Curioso é que a rigidez da colonização protestante britânica proibia os escravos da utilização de instrumentos de percussão e sopro, temendo que pudessem (e poderiam!) ser usados como forma de arregimentação, acabando por oxigenar indesejáveis rebeliões. Já a colonização católica latina não proibira a batucada dos escravos, desde que o fizessem reservadamente. Isso, aliado a outros fatores, fez com que lá em cima se difundissem mais os instrumentos de corda, dando origem, por exemplo, ao blues, semente do rock and roll. Cá em baixo, essa gente bronzeada mostra seu valor com ritmos cuja espinha dorsal é formada por instrumentos de percussão: o samba, o mambo, a rumba, a salsa, etc...
De lá pra cá, muitas coisas mudaram (o curso do tempo diluiu as proibições verticais, permitindo a gradual fusão das multifárias influências rítmicas), outras nem tanto (como reconhecera M. Yuka: “todo camburão tem um pouco de navio negreiro”). Mas - assim como o todo é mais do que a soma de suas partes - a música não é meramente a junção seqüencial e harmônica de diversas notas musicais. É, e sempre será, sobretudo, uma das mais inatas e inexpugnáveis formas de expressão da liberdade.
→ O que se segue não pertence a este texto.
-- ==== Sys2Proof/Machine/Dispatch.lean ====
section
/-! DEFINITION. The meaning of each command, one arm per constructor of Instr. -/

namespace Sys2Proof.Machine

def exec (i : Instr) (s : State) : Host.Outcome State Fault Refusal :=
  match i with
  | .configure dflags => Sys2Proof.Machine.execConfigure dflags s
  | .release => Sys2Proof.Machine.execRelease s
  | .write ns esize regaddr count => Sys2Proof.Machine.execWrite ns esize regaddr count s
  | .read esize regaddr count => Sys2Proof.Machine.execRead esize regaddr count s
  | .probe => Sys2Proof.Machine.execProbe s
  | .errcount => Sys2Proof.Machine.execErrcount s
  | .clrerr => Sys2Proof.Machine.execClrerr s

end Sys2Proof.Machine
end

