-- ==== Sys2Proof/Safety.lean ====
section
/-! DEFINITION. What counts as a safe state of the block and as a legal port trace, and the event lists a transfer must
emit: the terms the statements use. -/

namespace Sys2Proof.Machine

/-- Where a port trace stands (R95 to R99): outside a write transaction with `left` granted bytes not yet drained, or
inside one that has taken `taken` bytes. -/
inductive PortPhase where
  | closed (left : Nat)
  | writing (taken : Nat)
deriving DecidableEq, Repr

/-- The next phase, `none` where the event is not allowed. A transaction is bracketed by TxBegin and TxEnd (R95), takes at
most `C + 2` bytes (R126, R283); a request asks for 1 to `C` bytes (R98); RxRead follows only a request that was granted,
and all of the granted chunk is drained before anything else (R37, R99, R194). -/
def portNext (c : Nat) : PortPhase → Event → Option PortPhase
  | .closed 0, .txBegin _ => some (.writing 0)
  | .writing n, .txWrite _ => if n < c + 2 then some (.writing (n + 1)) else none
  | .writing _, .txEnd _ _ => some (.closed 0)
  | .closed 0, .rxRequest _ n avail =>
    if 1 ≤ n ∧ n ≤ c then some (.closed (if avail < n then 0 else n)) else none
  | .closed (k + 1), .rxRead _ => some (.closed k)
  | _, _ => none

/-- The phase after a trace, `none` if some event of it is not allowed. -/
def portRun (c : Nat) : PortPhase → List Event → Option PortPhase
  | p, [] => some p
  | p, e :: es =>
    match portNext c p e with
    | some q => portRun c q es
    | none => none

/-- The phase of the port after everything the block has emitted. -/
def State.portPhase (s : State) : Option PortPhase := portRun s.cfg.maxChunk (.closed 0) s.trace

/-- Every latch is inside the width R35 gives it. -/
def Latches.fits (q : Latches) : Prop :=
  q.m < 2 ^ 4 ∧ q.w < 2 ^ 4 ∧ q.l < 2 ^ 20 ∧ q.sent < 2 ^ 20 ∧ q.cl < 2 ^ 20 ∧ q.req < 2 ^ 20 ∧ q.idx < 2 ^ 20

/-- A legal effective element size (R120). -/
def legalSize (m : Nat) : Prop := m = 0 ∨ m = 1 ∨ m = 2 ∨ m = 4 ∨ m = 8

/-- The sizes of a running transfer: `L <= BUF_BYTES`, `L` and SENT multiples of `M`, SENT at most `L` (R21, R122). -/
def State.sized (s : State) : Prop :=
  legalSize s.seq.m ∧ s.seq.l ≤ s.cfg.bufBytes ∧ s.seq.m ∣ s.seq.l ∧ s.seq.sent ≤ s.seq.l ∧ s.seq.m ∣ s.seq.sent

/-- The chunk the sequencer is at: `CL` is the chunker's answer (R123, R136). -/
def State.chunked (s : State) : Prop :=
  s.seq.cl = chunkLen (s.seq.l - s.seq.sent) s.cfg.maxChunk s.seq.m

/-- A WRITE is running and has a chunk to send, or is the zero-length one (R139, R172). -/
def State.writing (s : State) : Prop :=
  s.desc ≠ none ∧ s.probe = false ∧ s.sized ∧ s.seq.kind = .w ∧ s.seq.w = s.seq.m ∧ (s.seq.sent < s.seq.l ∨ s.seq.l = 0)

/-- The address-set phase of a READ is running (R192). -/
def State.addressing (s : State) : Prop :=
  s.desc ≠ none ∧ s.probe = false ∧ s.sized ∧ s.seq.kind = .ra ∧ s.seq.w = wireWidth s.seq.m s.descr.wide ∧
    s.seq.sent = 0 ∧ s.seq.cl = 0 ∧ s.descr.regw ≠ .none

/-- The data phase of a READ is running (R193). -/
def State.reading (s : State) : Prop :=
  s.desc ≠ none ∧ s.probe = false ∧ s.sized ∧ s.seq.kind = .rd ∧ s.seq.w = wireWidth s.seq.m s.descr.wide

/-- The sequencer's latches agree with ST (R35, R136). -/
def State.seqInv (s : State) : Prop :=
  match s.seq.st with
  | .idle => s.probe = false
  | .planTx => s.writing
  | .txOpen => (s.writing ∧ s.chunked ∧ s.seq.idx = 0) ∨ s.addressing
  | .txAddr0 => ((s.writing ∧ s.chunked ∧ s.seq.idx = 0) ∨ s.addressing) ∧ s.descr.regw ≠ .none
  | .txAddr1 => ((s.writing ∧ s.chunked ∧ s.seq.idx = 0) ∨ s.addressing) ∧ s.descr.regw = .two
  | .txData => s.writing ∧ s.chunked ∧ s.seq.idx < s.seq.cl
  | .txClose => (s.desc ≠ none ∧ s.probe = true) ∨ (s.writing ∧ s.chunked) ∨ s.addressing
  | .planRx => s.reading
  | .rxReq => s.reading ∧ s.seq.sent < s.seq.l ∧ s.chunked ∧ s.seq.req = wireLen s.seq.w s.seq.cl ∧ s.seq.idx = 0
  | .rxDrain =>
    s.reading ∧ s.seq.sent < s.seq.l ∧ s.chunked ∧ s.seq.req = wireLen s.seq.w s.seq.cl ∧ s.seq.idx < s.seq.req

/-- The trace is legal and stands where ST says (R95 to R101, R136). -/
def State.portInv (s : State) : Prop :=
  match s.seq.st with
  | .txAddr0 => s.portPhase = some (.writing 0)
  | .txAddr1 => s.portPhase = some (.writing 1)
  | .txData => s.portPhase = some (.writing (s.descr.regw.bytes + s.seq.idx))
  | .txClose => ∃ n, s.portPhase = some (.writing n)
  | .rxDrain => s.portPhase = some (.closed (s.seq.req - s.seq.idx))
  | _ => s.portPhase = some (.closed 0)

/-- The result word's law (R93): the reset value, or success with cause NONE, or failure with a cause and value 0. -/
def Result.lawful (r : Result) : Prop :=
  r = Result.reset ∨ (r.ok = true ∧ r.cause = .none) ∨ (r.ok = false ∧ r.cause ≠ .none ∧ r.value = 0)

/-- The invariant of the machine: BUF is in canonical form and inside its range, ERRCNT is inside its width, RES is
lawful, every latch is inside its width, the latches agree with ST, the port trace is legal. -/
def State.Inv (s : State) : Prop :=
  Memory.wf s.buf = true ∧ bufInRange s.cfg s.buf = true ∧ s.errcnt < 2 ^ s.cfg.errcntW ∧ s.res.lawful ∧
    s.seq.fits ∧ s.seqInv ∧ s.portInv

/-- The events of one write transaction (R100). -/
def txEvents (d : Descriptor) (a : RegAddr) (payload : List Byte) (stop : Bool) (code : Nat) : List Event :=
  .txBegin d.busaddr :: ((addrPhase d a ++ payload).map .txWrite ++ [.txEnd stop code])

/-- The wire bytes of `n` BUF elements from element `j` on (R100, R130). -/
def elementBytes (s : State) (o : ByteOrder) (m j n : Nat) : List Byte :=
  (List.range n).flatMap fun i => marshal (s.bufElem (j + i) m) m o

/-- The write transactions of a chunk plan, the first starting at `sent` bytes, closed with the given codes (R139, R173).
One transaction per chunk that has a code. -/
def writeEvents (s : State) (d : Descriptor) (ra : RegAddr) (m : Nat) (stop : Bool) :
    Nat → List Nat → List Nat → List Event
  | sent, cl :: plan, code :: codes =>
    txEvents d (chunkAddr ra sent) (elementBytes s d.datalsb m (sent / m) (cl / m)) stop code ++
      writeEvents s d ra m stop (sent + cl) plan codes
  | _, _, _ => []

/-- The read transactions of a chunk plan whose requests were granted, on the given answers (R101, R193). -/
def readEvents (d : Descriptor) (w : Nat) : List Nat → List Nat → List Byte → List Event
  | cl :: plan, a :: avails, bs =>
    .rxRequest d.busaddr (wireLen w cl) a ::
      ((bs.take (wireLen w cl)).map .rxRead ++ readEvents d w plan avails (bs.drop (wireLen w cl)))
  | _, _, _ => []

/-- The address-set phase's events, none without a register address (R192). -/
def addressSetEvents (d : Descriptor) (ra : RegAddr) (code : Nat) : List Event :=
  if d.regw = .none then [] else txEvents d ra [] (!d.nostop.bit) code

/-- A failed transaction: a TxEnd that returned non-zero or a request answered short (R213). -/
def Event.failed : Event → Bool
  | .txEnd _ code => code != 0
  | .rxRequest _ n avail => avail < n
  | _ => false

/-- How many failed transactions a trace holds (R213). -/
def failures (es : List Event) : Nat := es.countP Event.failed

/-- The payload bytes handed over in a trace, `k` address bytes of the open transaction still to pass over: every
transaction starts with `n` of them (R100). -/
def sentPayloadFrom (n : Nat) : Nat → List Event → List Byte
  | _, [] => []
  | _, .txBegin _ :: es => sentPayloadFrom n n es
  | 0, .txWrite b :: es => b :: sentPayloadFrom n 0 es
  | k + 1, .txWrite _ :: es => sentPayloadFrom n k es
  | k, .txEnd _ _ :: es => sentPayloadFrom n k es
  | k, .rxRequest _ _ _ :: es => sentPayloadFrom n k es
  | k, .rxRead _ :: es => sentPayloadFrom n k es

/-- The payload bytes of a trace whose write transactions carry `n` address bytes each (R100). -/
def sentPayload (n : Nat) (es : List Event) : List Byte := sentPayloadFrom n n es

/-- Commands executed one after another; `none` where one of them stops (R62). -/
def execAll : List Instr → State → Option State
  | [], s => some s
  | i :: is, s =>
    match exec i s with
    | .next t => execAll is t
    | .fault _ => none
    | .refused _ => none

end Sys2Proof.Machine
end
Como o blog é uma ferramenta muda, nesta coluna - periódica na medida do possível - a "primeira arte" será apenas lida. É o quinhão musical do blog do MFC. Contudo, espero que, ao final de cada tempo perdido aqui, dê aquela vontade de cumprir o velho ritual: botar o disquinho na bandeja, apertar o play e aumentar o volume.
7 comentários:
Interessante! È cultura a todo vapor...sementes da musicalidade de nosso país, de nosso continenete americano.Parabéns mesmo, até imprimi pra mim. Fiquei fã e voltarei sempre para paniceia musicalis.O Blog está de muito bom gostso divertido e sofisticado.
Os negros incautos sempre fizeram da criatividade musical sua arte maior. Os poderosos se aproveitarm da força desse povo. E nós nos aproveitamos disso curtindo essa mistura musical.
Gostei. Diferente e instrutivo. Valeu.
A força musical desse povo é tão grande quanto a violência sofrida por eles.E vocês souberam transmitir a sonoridade em linhas.Discreta e objetivamente. O blog está, além de instrutivo, divertido e inteligente. Uma opção agradável de leitura.
Futebol aliado com cultura fica muito melhor!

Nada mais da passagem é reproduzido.